Wednesday, March 11, 2009

Food Log: D2

Bowl of cereal - Alphabits
Macaroni and Cheese (box -with way too much butter as always)
Pretzel bites, cheese dip, and medium soda at the mall (boo!)
Chicken alfredo leftovers
Tons of apple juice

Tuesday, March 10, 2009

Starting with the Numbers

Granted this is all very generalized info, I was just curious where I'm starting from. According to a particular website my BMI is 32.9 and I burn 2,392 calories at my current weight. I have no idea what I typically consume, but just for grins I might total it up one day soon just to know what my starting point is. But other than that I really hate this whole game of numbers. So I'm still sticking with the basic premise of eat better and move more.

Food Log: D1

Mountain Dew
2 Cheeseburgers (homemade, not fast food)
Macaroni and Cheese
3 bites of Chicken and broccoli Alfredo
3 pieces of homemade (by a friend) pizza

The Doctor's Scale

I don't even know what to say. I fell off the wagon then thought I was getting back on, but never got around to posting again and then everything just fell by the wayside. I have no excuses and so here I am months later starting all over again.

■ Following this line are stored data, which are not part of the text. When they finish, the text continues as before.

/-- Abort one buffer: emptied, its entry dropped and counted, unless its frame is already on the bus, as only the one offered can be
(`Config.txStarted`, read at State.free); that frame completes (R315). -/
def State.abortBuf (s : State) (n b : Nat) : State :=
  let offered := s.canOn n && !s.cctrl CAN_CTRL.LOM n && s.canOffer n s.time.ticks == some b
  if ((s.ctl n).bufs.getD b none).isNone || (s.ctl n).onBus == some b then s
  else if offered && Config.txStarted s.free then (s.ctlMod n (fun c => { c with onBus := some b })).tick1
  else
    let s1 := (s.ctlMod n (fun c => { c with bufs := setAt c.bufs b none, loaded := c.loaded.filter (fun x => x != b) })).finc (fldAt CAN_CNT.TX_DROP n)
    if offered then s1.tick1 else s1

/-- TX_ABORT (R315): each named buffer. -/
def State.txAbort (s : State) (n mask : Nat) : State := (bitIdx 3 mask).foldl (fun s b => s.abortBuf n b) s

/-! ## UARTs (R317 to R321) -/

def uartOff : UartSt := ⟨none, false, 0, none, []⟩
def State.uart (s : State) (n : Nat) : UartSt := s.can.uart.getD n uartOff
def State.uartPut (s : State) (n : Nat) (u : UartSt) : State := { s with can := { s.can with uart := setAt s.can.uart n u } }

/-- Duration of a character in ns: start, 8 data, parity and stop bits of 16 × DIV cycles of 250 MHz (R317). -/
def State.charNs (s : State) (n : Nat) : Nat :=
  let bitsN := 10 + b2n (s.fget (fldAt CAN_UCFG.PARITY n) != 0) + s.fget (fldAt CAN_UCFG.STOP2 n)
  bitsN * 16 * s.fget (fldAt CAN_UCFG.DIV n) * 4

/-- The bindings of a UART key: UART, talker, formatter (R320, R405). -/
def State.bindUart (s : State) (n : Nat) (body : List Byte) : List (Nat × List Byte) :=
  s.bindOf 2 (fun k => byteAt k 0 == n && (k.drop 1).take 2 == fitBytes 2 (sentKey body).1
    && (k.drop 3).take 3 == fitBytes 3 (sentKey body).2)

/-- A sentence framed to its CR LF (R319, R320). -/
def State.uartSentence (s : State) (n : Nat) (bs : List Byte) (t0 : Nat) : State :=
  match sentBody bs with
  | none => s.finc (fldAt CAN_UCNT.BAD n)
  | some body =>
    match s.bindUart n body with
    | [] => s.finc (fldAt CAN_UCNT.UNBOUND n)
    | l => l.foldl (fun s b => s.sentDeliver b.2 body t0) s

/-- A character of SENTENCE use (R317, R319): tag blocks are removed, a sentence runs from its start to CR LF. -/
def State.uartChar (s : State) (n c start : Nat) : State :=
  let u := s.uart n
  match u.line with
  | none =>
    if u.tag then s.uartPut n { u with tag := c != 92 }
    else if c = 92 then s.uartPut n { u with tag := true }
    else if c = 36 ∨ c = 33 then s.uartPut n { u with line := some [BitVec.ofNat 8 c], t0 := start }
    else s
  | some l =>
    if c = 36 ∨ c = 33 then (s.uartPut n { u with line := some [BitVec.ofNat 8 c], t0 := start }).finc (fldAt CAN_UCNT.BAD n)
    else if 82 ≤ l.length then (s.uartPut n { u with line := none }).finc (fldAt CAN_UCNT.BAD n)
    else if c = 10 ∧ byteAt l (l.length - 1) = 13 then (s.uartPut n { u with line := none }).uartSentence n (l.take (l.length - 1)) u.t0
    else s.uartPut n { u with line := some (l ++ [BitVec.ofNat 8 c]) }

/-- UART_CHARACTER_RX (R318 to R321): `err` 0 none, 1 framing or parity, 2 FIFO full. -/
def State.uartRx (s : State) (n c err : Nat) : State :=
  let use := s.fget (fldAt CAN_UCFG.USE n)
  if use = 0 ∨ !s.clocked ∨ !bit s.sys.domOn 9 then s
  else
    let start := s.now - s.charNs n
    let s0 := s.uartPut n { s.uart n with last := some start }
    if err = 1 then (s0.uartPut n { s0.uart n with line := none }).finc (fldAt CAN_UCNT.FRAMING n)
    else if err = 2 then s0.finc (fldAt CAN_UCNT.OVERRUN n)
    else if use = 1 then s0.uartChar n c start
    else s0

A couple weeks ago I found myself in the doctor's office and, of course, they saw fit to weigh me.

222 lbs.

The nurse said, "Oh, don't worry we knock a few pounds off to account for the clothing you are wearing." Riiight, because that makes it all better, doesn't it? This is officially the heaviest I have ever been. I call 195 lbs. my "floor weight" - meaning that the last time I tried to loose weight, I couldn't break that 195 barrier. A male friend of mine who uses his lunch hour to work out at the gym said he was told he could lose 50lbs by the end of August (gaining 10-15 lbs of muscle) with his current regimen. Damn, why don't I have an employer with a health club on the premises?

Anyway, he's one of my best friends and while we don't discuss weight issues (our convo was a one time thing), I can't let him get all fit and leave me in Fatsville.

I actually feel a little despondent saying, "Maybe this time I'll stick with it." Who knows. It is what it is.